Но когда дотошный до истины внезапный посетитель дико заорал: «Ах ты, сука!» – всё сразу встало на свои места.
Вернее, всё сразу распалось, рассыпалось. Высоченный Андрюха по-журавлиному длинновязо шагнул в открывшийся проём, и тут же исчез в соседнем кабинете главного редактора, защёлкнув за собой замок.
Лола мгновенно пришла в сознание и кинулась следом, но тут же попала под нетерпеливую руку обманутого супруга.
Вид Лолы был настолько несуразен, что, несмотря на весь трагизм положения, кроме давящего внутреннего хохота, не мог вызвать ничего. Её полные красивые загорелые ноги у самых лодыжек были перетянуты белой шёлковой тесёмкой, в которой никак не угадывались спущенные трусики, и теперь она придерживаемая ревнивцем за роскошные волосы, только вприпрыжку кружилась возле супруга, дробно стуча каблучками-копытцами по бетонной мозаике пола, как игривая кобылка, схваченная под уздцы.

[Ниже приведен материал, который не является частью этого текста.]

-- ==== Sys2Proof/Word.lean ====
section
/-! DEFINITION. The value types of the block: bytes, the two register widths, the reals, block coordinates and AC pairs
(spec 00_scope R9, R10, R13; 10_state section 2). -/

namespace Sys2Proof

/-- One byte (00_scope R9): command words, run lengths, memory bytes. -/
abbrev Byte := BitVec 8

/-- 16 bits: an `int16` by its two's complement value (`BitVec.toInt`), or the `uint16` pair count (00_scope R10). -/
abbrev Half := BitVec 16

/-- 32 bits, the width of every control register but CMD (10_state section 4). -/
abbrev Word := BitVec 32

/-- An exact number of the field of the rationals with `2cos(π/16)` added:
`k0 + k1·(2cos π/16) + k2·(2cos 2π/16) + … + k7·(2cos 7π/16)`. Rationals have only `k0`; each entry of the basis matrix
of 40_transform R110 is ± one of these cosines over 4. -/
structure Alg where
  k0 : ℚ
  k1 : ℚ
  k2 : ℚ
  k3 : ℚ
  k4 : ℚ
  k5 : ℚ
  k6 : ℚ
  k7 : ℚ
deriving DecidableEq, Repr, Inhabited

/-- `Real`, the element type of XB, CB and QT (00_scope R10, R13), as plain data: an exact number, a real number known
by name, or a sum or product of such. Under the reference instance name `n` stands for `Config.reals.named n`, any real
number at all (10_state R22: "XB accepts any `Real`"); how a value of another NUMERICS is written is log 2.
DESIGN CHOICE (notes/assumptions/1.md): one real number can be written in several ways, which are different data. -/
inductive XReal where
  | alg (a : Alg)
  | named (n : Nat)
  | sum (x y : XReal)
  | prod (x y : XReal)
deriving DecidableEq, Repr, Inhabited

/-- A block position `(row, col)`, each 0 to 7 (10_state R28). -/
structure Coord where
  row : Fin 8
  col : Fin 8
deriving DecidableEq, Repr, Inhabited

/-- One AC pair `(zero_run_length, value)` of an Encoded Block Record (10_state R26). -/
structure AcPair where
  run : Byte
  val : Half
deriving DecidableEq, Repr, Inhabited

/-- An 8×8 block of `Real`, entry `(i, j)` at index `8 * i + j` (10_state R22, R23, R37). -/
abbrev RealBlock := Vector XReal 64

/-- 64 `int16` values: QB by index `8 * i + j`, ZB by index `k` (10_state R24, R25, R37). -/
abbrev IntBlock := Vector Half 64

end Sys2Proof
end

Мужик тем временем одной рукой лихорадочно шарил в кармане, пытаясь вытащить какую-то очень важную для этого момента вещь. Но штуковина никак не вытаскивалась, цепляясь за подкладку пиджака. Мужик передёрнул плечом так, что карман затрещал, выпростав наружу матерчатое нутро, рука освободилась, в ней что-то сверкнуло, и Алевтина, Лола эта, изогнувшись, дико завизжала, ухватилась рукой за ягодицу. Сквозь тонкие хрупкие пальчики сочилась кровь, а мужик всё тыкал и тыкал блестящую штуковину в туго натянутый обольстительный шёлк.

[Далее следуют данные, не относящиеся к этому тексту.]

/-- A container unit. -/
theorem raisesOrKeepsStatus_of_consume {n : Nat} {r : Result} (h : consume n s r = .next t)
    (hrun : r = .next t → t.status = s.status) : RaisesOrKeepsStatus s t := by
  rcases consume_cases h with ⟨_, rfl⟩ | ⟨_, _, ht⟩ | ⟨_, _, hr⟩
  · exact .inr rfl
  · exact .inl ⟨_, ht⟩
  · exact .inr (hrun hr)

/-- A reset leaves no error (10_state R41). -/
theorem resetState_err (s : State) : (resetState s).err = 0 := by
  rw [State.err, resetState_status]
  rfl

/-- Everything an instruction can do to STATUS. -/
theorem exec_status_cases {i : Instr} (h : exec i s = .next t) :
    RaisesOrKeepsStatus s t ∨ (t.err = 0 ∧ (i = .clrerr ∨ i = .srst)) := by
  cases i
  case clrerr => cases h; exact .inr ⟨s.setErr_err 0, .inl rfl⟩
  case srst =>
    obtain rfl := Host.Outcome.next.inj h
    exact .inr ⟨resetState_err s, .inr rfl⟩
  all_goals left
  case nop => cases h; exact .inr rfl
  case fdct | idct | quant | dequant | zzfwd | zzinv | rleenc | rledec | encblk | decblk =>
    exact raisesOrKeepsStatus_of_body h rfl
  case wrhdr | wrchn | wrrec => exact raisesOrKeepsStatus_of_emit h
  case rdhdr | rdchn | rdrec => exact raisesOrKeepsStatus_of_read h fun _ => rfl
  case hdr | chn | record => exact raisesOrKeepsStatus_of_consume h fun hload => by cases hload; rfl
  case pair =>
    refine raisesOrKeepsStatus_of_consume h fun hload => ?_
    split at hload
    · cases hload; rfl
    · exact nomatch hload

/-! ### What a host action does to STATUS -/

theorem atAddress_cases {size : Word} {a : Nat} {r : Result} (h : atAddress size a r = .next t) : r = .next t := by
  unfold atAddress at h
  split at h
  · exact h
  · exact nomatch h

theorem writeCtrl_status (s : State) (v : Word) (r : CtrlReg) : (writeCtrl s v r).status = s.status := by
  cases r <;> rfl

/-- A host read that is a step adds one value to what the host has read (10_state R37). -/
theorem hostRead_cases {l : Loc} (h : hostRead s l = .next t) : ∃ d, t = s.reading d := by
  cases l
  case imem | omem => cases atAddress_cases h; exact ⟨_, rfl⟩
  case recRun | recVal =>
    simp only [hostRead] at h
    split at h
    · cases h; exact ⟨_, rfl⟩
    · exact nomatch h
  all_goals cases h; exact ⟨_, rfl⟩

/-- Everything a command word can do to STATUS. -/
theorem issue_status_cases {c : Byte} (h : issue c s = .next t) :
    RaisesOrKeepsStatus s t ∨ (t.err = 0 ∧ (c = 0x1E#8 ∨ c = 0x1F#8)) := by
  cases hdecode : decodeCommand c with
  | none =>
    rw [issue_of_decodeCommand_eq_none s hdecode] at h
    cases h
    exact .inl (.inl ⟨_, rfl⟩)
  | some i =>
    obtain ⟨_, hcode⟩ := format_and_encode_of_decodeCommand hdecode
    simp only [issue, hdecode] at h
    refine (exec_status_cases h).imp_right (And.imp_right ?_)
    rintro (rfl | rfl)
    · exact .inl (List.singleton_inj.1 hcode).symm
    · exact .inr (List.singleton_inj.1 hcode).symm

/-- Everything a host action can do to STATUS. -/
theorem perform_status_cases {a : HostAction} (h : perform s a = .next t) :
    RaisesOrKeepsStatus s t
      ∨ (t.err = 0 ∧ (a = .command 0x1E#8 ∨ a = .command 0x1F#8 ∨ a = .reset)) := by
  cases a
  case command c =>
    refine (issue_status_cases h).imp_right (And.imp_right ?_)
    rintro (rfl | rfl)
    · exact .inl rfl
    · exact .inr (.inl rfl)
  case reset =>
    obtain rfl := Host.Outcome.next.inj h
    exact .inr ⟨resetState_err s, .inr (.inr rfl)⟩
  all_goals refine .inl (.inr ?_)
  case writeCtrl r v => cases h; exact writeCtrl_status s v r
  case writeImem | writeOmem => cases atAddress_cases h; rfl
  case read => obtain ⟨d, rfl⟩ := hostRead_cases h; rfl
  all_goals cases h; rfl

end

theorem step_of_queue {s : State} {a : HostAction} {rest : List HostAction} (h : s.queue = a :: rest) :
    step s = perform { s with queue := rest } a := by
  simp only [step, h]

/-- Settles O16: `raise` by its two cases; a step by `perform_status_cases`, whose last case is one of the three
actions. -/
theorem firstErrorIsKept : Obligations.FirstErrorIsKept := by
  refine ⟨fun e s hclear => ⟨?_, raise_onlyErrDiffers e s⟩, fun e s hpending => raise_of_pending e hpending,
    fun s t a rest hqueue hpending hstep hclrerr hsrst hreset => ?_⟩
  · rw [raise_err, if_pos hclear]
  · rw [step_of_queue hqueue] at hstep
    rcases perform_status_cases hstep with hkeeps | ⟨_, ha⟩
    · exact hkeeps.err_of_pending hpending
    · simp [hclrerr, hsrst, hreset] at ha

/-- Settles O17: of the cases of `perform_status_cases`, only a raised error leads from no error to one. -/
theorem failuresArePrecise : Obligations.FailuresArePrecise := by
  intro s t hstep hclear hfailed
  cases hqueue : s.queue with
  | nil =>
    simp only [step, hqueue] at hstep
    cases hstep
    exact absurd hclear hfailed
  | cons a rest =>
    rw [step_of_queue hqueue] at hstep
    rcases perform_status_cases hstep with hkeeps | ⟨hnone, _⟩
    · exact hkeeps.onlyErrDiffers fun herr => hfailed (herr.trans hclear)
    · exact absurd hnone hfailed

end Sys2Proof.Machine
end

section
/-! Encodings (30_encoding R82, R85 to R89): a decoder answers a unit exactly for the bytes that encode it. Each
direction is one lemma about `decodeField`, carried through pairs, records and headers. -/

namespace Sys2Proof

/-! ### Fields -/

/-- A decoder in several parts answers where each part does. -/
theorem bind_eq_ok {ε α β : Type} {x : Except ε α} {f : α → Except ε β} {b : β} (h : (x >>= f) = .ok b) :
    ∃ a, x = .ok a ∧ f a = .ok b := by
  cases x with
  | error e => exact nomatch h
  | ok a => exact ⟨a, rfl, h⟩

theorem ok_bind {ε α β : Type} (a : α) (f : α → Except ε β) : (Except.ok a >>= f) = f a := rfl

/-- A field is read back from its bytes, whatever follows. -/
theorem decodeField_leBytes {n v : Nat} (h : v < 256 ^ n) (rest : List Byte) :
    decodeField n (leBytes n v ++ rest) = .ok (v, rest) := by
  have hlen := leBytes_length n v
  rw [decodeField, if_neg (by simp), List.take_left' hlen, List.drop_left' hlen, leNat_leBytes, Nat.mod_eq_of_lt h]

Теперь пришла моя пора действовать. Рука машинально нажала тревожную кнопку, и через минуту, как из волшебного сундучка, появились молодцы с короткоствольными Калашами и в бронежилетах.

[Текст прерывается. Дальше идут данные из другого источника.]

theorem AlikeToHost.step_answersAlike {s s' : State} (h : AlikeToHost s s')
    (hreject : ∀ a rest, s.pending = a :: rest → ¬ AcceptedCrypt a s.engine) : AnswersAlike (step s) (step s') := by
  match hp : s.pending with
  | [] =>
    rw [step_of_pending_nil hp, step_of_pending_nil (h.pending ▸ hp)]
    exact .next h
  | a :: rest =>
    rw [step_of_pending_cons hp, step_of_pending_cons (h.pending ▸ hp)]
    have hrest : AlikeToHost { s with pending := rest } { s' with pending := rest } := ⟨h.engine, rfl, h.observed⟩
    exact hrest.serve_answersAlike (hreject a rest hp)

/-- Settles O55: being alike to the host is a simulation, which every step keeps but an accepted ENCRYPT or DECRYPT. -/
theorem keyMaterialIsNeverObserved : Obligations.KeyMaterialIsNeverObserved := by
  intro s s' hengine hpending hobserved hreject
  have hanswers := AlikeToHost.step_answersAlike ⟨hengine, hpending, hobserved⟩ hreject
  constructor
  · intro t ht
    obtain ⟨t', ht', hengine', hpending', hobserved'⟩ := (ht ▸ hanswers).exists_next
    exact ⟨t', ht', hengine', hpending', hobserved'⟩
  · intro r hr
    exact (hr ▸ hanswers).eq_refused

end Sys2Proof.Machine
end

section
/-!
PROOFS. The family of spec/30_encoding.md: the opcode table and the decoder (R80 to R85), the write to CMD (R80, R170), and
the access sequences of R88 run from their first push to their last access (R233, R234, R240).
-/

namespace Sys2Proof.Machine

open Sys2Proof.Safety

/-! ## The opcode table (R83, R84) -/

theorem matches_iff (r : OpcodeRow) (c : Byte) : r.Matches c = true ↔ c &&& r.mask = r.pattern := beq_iff_eq

/-- Any two rows differ in the pattern of a bit that both compare. -/
theorem opcodeRows_differ : ∀ r ∈ opcodeRows, ∀ r' ∈ opcodeRows,
    r.pattern &&& r'.mask = r'.pattern &&& r.mask → r = r' := by decide

/-- R84: no byte matches two rows. -/
theorem opcodeRow_unique {r r' : OpcodeRow} (hr : r ∈ opcodeRows) (hr' : r' ∈ opcodeRows) {c : Byte}
    (hc : r.Matches c = true) (hc' : r'.Matches c = true) : r = r' := by
  rw [matches_iff] at hc hc'
  apply opcodeRows_differ r hr r' hr'
  rw [← hc, ← hc', BitVec.and_assoc, BitVec.and_assoc, BitVec.and_comm r.mask]

theorem row_mem_opcodeRows (i : Instr) : i.row ∈ opcodeRows := by
  cases i <;> simp [Instr.row, opcodeRows]

/-- A well-formed command's byte matches the command's own row. -/
theorem row_matches_encode {i : Instr} (h : i.wellFormed = true) : i.row.Matches (encode i) = true := by
  cases i with
  | loadkey => exact Laws.FitsItsRow.loadkey h
  | encrypt => exact Laws.FitsItsRow.encrypt h
  | decrypt => exact Laws.FitsItsRow.decrypt h
  | illegal00 => exact Laws.FitsItsRow.illegal00 h
  | illegal04 c => exact Laws.FitsItsRow.illegal04 c h
  | illegal08 c => exact Laws.FitsItsRow.illegal08 c h
  | illegal10 c => exact Laws.FitsItsRow.illegal10 c h
  | illegal20 c => exact Laws.FitsItsRow.illegal20 c h
  | illegal40 c => exact Laws.FitsItsRow.illegal40 c h
  | illegal80 c => exact Laws.FitsItsRow.illegal80 c h

/-- The command of the same row that carries byte `c`. -/
def withByte (c : Byte) : Instr → Instr
  | .loadkey => .loadkey
  | .encrypt => .encrypt
  | .decrypt => .decrypt
  | .illegal00 => .illegal00
  | .illegal04 _ => .illegal04 c
  | .illegal08 _ => .illegal08 c
  | .illegal10 _ => .illegal10 c
  | .illegal20 _ => .illegal20 c
  | .illegal40 _ => .illegal40 c
  | .illegal80 _ => .illegal80 c

theorem withByte_encode_decode_pattern (i : Instr) : withByte (encode i) (decode i.row.pattern) = i := by
  cases i <;> simp [Instr.row, decode, withByte, encode]

/-- A command is determined by its row and its byte. -/
theorem instr_ext {i j : Instr} (hrow : i.row = j.row) (hbyte : encode i = encode j) : i = j := by
  rw [← withByte_encode_decode_pattern i, hrow, hbyte, withByte_encode_decode_pattern]

/-! ## The decoder (R81, R83 to R85) -/

/-- Settles O1: the three rows with a command of their own are the first that `decode` tries. -/
theorem commandBytesDecode : Obligations.CommandBytesDecode := ⟨rfl, rfl, rfl⟩

/-- A byte that no row from 0x01 to 0x40 matches has bit 7 set, so `decode` need not test the last row. -/
theorem last_row_matches : ∀ c : Byte, (∀ r ∈ opcodeRows.dropLast, r.Matches c = false) → c &&& 0x80 = 0x80 := by
  decide +kernel

theorem decode_wellFormed_encode (c : Byte) : (decode c).wellFormed = true ∧ encode (decode c) = c := by
  have hmask : c &&& 0xFF = c := BitVec.and_allOnes
  unfold decode
  split_ifs with h1 h2 h3 h0 h4 h8 h10 h20 h40
  · exact ⟨rfl, h1.symm.trans hmask⟩
  · exact ⟨rfl, h2.symm.trans hmask⟩
  · exact ⟨rfl, h3.symm.trans hmask⟩
  · exact ⟨rfl, h0.symm.trans hmask⟩
  · exact ⟨beq_iff_eq.2 h4, rfl⟩
  · exact ⟨beq_iff_eq.2 h8, rfl⟩
  · exact ⟨beq_iff_eq.2 h10, rfl⟩
  · exact ⟨beq_iff_eq.2 h20, rfl⟩
  · exact ⟨beq_iff_eq.2 h40, rfl⟩
  · have hlast : c &&& 0x80 = 0x80 := last_row_matches c <| by
      simpa [opcodeRows, OpcodeRow.Matches] using ⟨h1, h2, h3, h0, h4, h8, h10, h20, h40⟩
    exact ⟨beq_iff_eq.2 hlast, rfl⟩

theorem decode_wellFormed (c : Byte) : (decode c).wellFormed = true := (decode_wellFormed_encode c).1

theorem encode_decode (c : Byte) : encode (decode c) = c := (decode_wellFormed_encode c).2

theorem decode_row_matches (c : Byte) : (decode c).row.Matches c = true := by
  simpa only [encode_decode] using row_matches_encode (decode_wellFormed c)

/-- R84: the row of `decode c` is the one row that matches `c`. -/
theorem matches_iff_eq_row_decode {r : OpcodeRow} (hr : r ∈ opcodeRows) (c : Byte) :
    r.Matches c = true ↔ r = (decode c).row := by
  constructor
  · exact fun hc => opcodeRow_unique hr (row_mem_opcodeRows _) hc (decode_row_matches c)
  · rintro rfl
    exact decode_row_matches c

/-- Settles O2: the rows that match `c` are the occurrences of the row of `decode c` in the table, which repeats none. -/
theorem everyByteHasExactlyOneRow : Obligations.EveryByteHasExactlyOneRow := by
  intro c
  have hcount : (opcodeRows.filter (·.Matches c)).length = opcodeRows.count (decode c).row := by
    rw [← List.countP_eq_length_filter, List.count]
    exact List.countP_congr fun r hr => (matches_iff_eq_row_decode hr c).trans beq_iff_eq.symm
  have honce : opcodeRows.count (decode c).row = 1 := List.count_eq_one_of_mem (by decide) (row_mem_opcodeRows _)
  exact ⟨hcount.trans honce, row_mem_opcodeRows _, decode_row_matches c, decode_wellFormed c, encode_decode c⟩

/-- Settles O3: the command and the one decoded from its byte have that byte, and so the row it matches, in common. -/
theorem decodeOfEncodeIsTheCommand : Obligations.DecodeOfEncodeIsTheCommand := by
  intro i hi
  have hrow : i.row = (decode (encode i)).row :=
    (matches_iff_eq_row_decode (row_mem_opcodeRows i) (encode i)).1 (row_matches_encode hi)
  exact (instr_ext hrow (encode_decode (encode i)).symm).symm

/-! ## The write to CMD (R80, R170) -/

theorem memWrite_cmd_eq_exec (c : Byte) (s : State) : memWrite 0x02 c s = exec (decode c) s := rfl

/-- Settles O41: serving a write to CMD is MemWrite at CMD, which is exec. -/
theorem stepRunsTheDecodedCommand : Obligations.StepRunsTheDecodedCommand := by
  intro s c rest h
  rw [step_of_pending_cons h, serve_wr, memWrite_cmd_eq_exec]

theorem tableByte_toNat (c : Byte) : tableByte 8 c.toNat = c := by
  rw [tableByte, Nat.mod_eq_of_lt c.isLt, BitVec.ofNat_toNat, BitVec.setWidth_eq]

theorem withFetchWord_pending (s : State) (c : Byte) :
    (s.withFetchWord 8 c.toNat).pending = wr 0x02 c :: s.pending := by
  rw [State.withFetchWord, tableByte_toNat, wr]

/-- Settles O42: the access placed in front is a write to CMD, and taking it off the list gives the state back. -/
theorem fetchWordIsRunNext : Obligations.FetchWordIsRunNext := fun s c =>
  stepRunsTheDecodedCommand _ c s.pending (withFetchWord_pending s c)

/-! ## Runs of pushes and reads (R87, R88) -/

/-- A run of pushes into one port, whose push operation is `push`. -/
theorem runSteps_pushes {off : Byte} {push : Byte → Engine → Engine}
    (hport : ∀ v s, memWrite off v s = .next (s.withEngine (push v s.engine))) (bs : List Byte) (n : Nat) (s : State)
    {rest : List HostAccess} (h : s.pending = bs.map (wr off) ++ rest) :
    runSteps (bs.length + n) s =
      runSteps n { s with pending := rest, engine := bs.foldl (fun e v => push v e) s.engine } := by
  induction bs generalizing s with
  | nil => rw [List.length_nil, Nat.zero_add, ← show s.pending = rest from h]; rfl
  | cons b bs ih =>
    rw [List.length_cons, Nat.add_right_comm, runSteps_of_step _ ((step_of_pending_cons h).trans (hport b _))]
    exact ih _ rfl

/-- A run of reads observes the bytes of one and the same engine. -/
theorem runSteps_reads (offs : List Byte) (n : Nat) (s : State) {rest : List HostAccess}
    (h : s.pending = offs.map rd ++ rest) :
    runSteps (offs.length + n) s =
      runSteps n { s with pending := rest, observed := s.observed ++ offs.map (memRead · s.engine) } := by
  induction offs generalizing s with
  | nil => rw [List.length_nil, Nat.zero_add, ← show s.pending = rest from h, List.map_nil, List.append_nil]
  | cons off offs ih =>
    rw [List.length_cons, Nat.add_right_comm, runSteps_of_step _ ((step_of_pending_cons h).trans (serve_rd off _)),
      ih _ rfl, State.observe_observed, List.append_assoc]
    rfl

/-- The offsets of OUT0 to OUT7, in order (R88). -/
def readoutOffsets : List Byte := (List.finRange 8).map fun k => BitVec.ofNat 8 (0x08 + k.val)

theorem readoutAccesses_eq : readoutAccesses = readoutOffsets.map rd := rfl

theorem map_memRead_readoutOffsets (e : Engine) : readoutOffsets.map (memRead · e) = e.blockOut.toList := by
  apply List.ext_getElem
  · simp [readoutOffsets]
  · intro k hk _
    have hk8 : k < 8 := by simpa [readoutOffsets] using hk
    simpa [readoutOffsets] using memRead_blockOut ⟨k, hk8⟩ e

– Аа, бля!.. – только и успел сказать сохатый муж, выронив на пол брелок с маникюрными ножницами и пилкой для ногтей.
Молодцы в одно мгновение заломили ему «ласты» и кинули в зарешеченную мышеловку на колёсах.
Дежурный майор милиции Собакин, бывший капитан, тот, который из-за алкогольного психоза богатенького «Буратино» мои действия оценил, как «ложный вызов» в отсутствии состава преступления, теперь за свидетеля дал на подпись протокол задержания подозреваемого в попытке преднамеренного убийства.
Протокол я, конечно, подписал, хотя маникюрные ножницы никак не вязались с холодным оружием.
Потом подписал я и другую бумагу, стоившую мне квартальной премии в два оклада. Халатное отношение к своим обязанностям на вверенном объекте было налицо. Здесь майор оказался справедливее.
А Лолу я больше не увидел. Говорили, что после того случая с маникюрным набором её кандидатуру пресс-секретаря в администрации области не утвердили, но это нисколько не подмочило её репутации. После скорого развода с хулиганом-мужем она вышла замуж за недавно овдовевшего Лёню Бронштейна, банкира того крошечного банка, в котором я так неудачно служил охранником. Банк крошечный, а доходы большие…
Особнячок на Кипре пришёлся молодой паре Бронштейнов по вкусу, и они теперь живут на два дома – он здесь, возле денег, она там, возле моря, в солнечном «Зурбагане». Хорошо живут. Дружно.
Говорят, теперь Лола, по соглашению с местной островной телекомпанией, снимает сериал «Утренний дозор» про русскую глубинку, где свирепствует вепрь-оборотень – бывший полковник КГБ, потрошитель из загробного мира, любитель вспарывать животы беременным женщинам и детям-сиротам.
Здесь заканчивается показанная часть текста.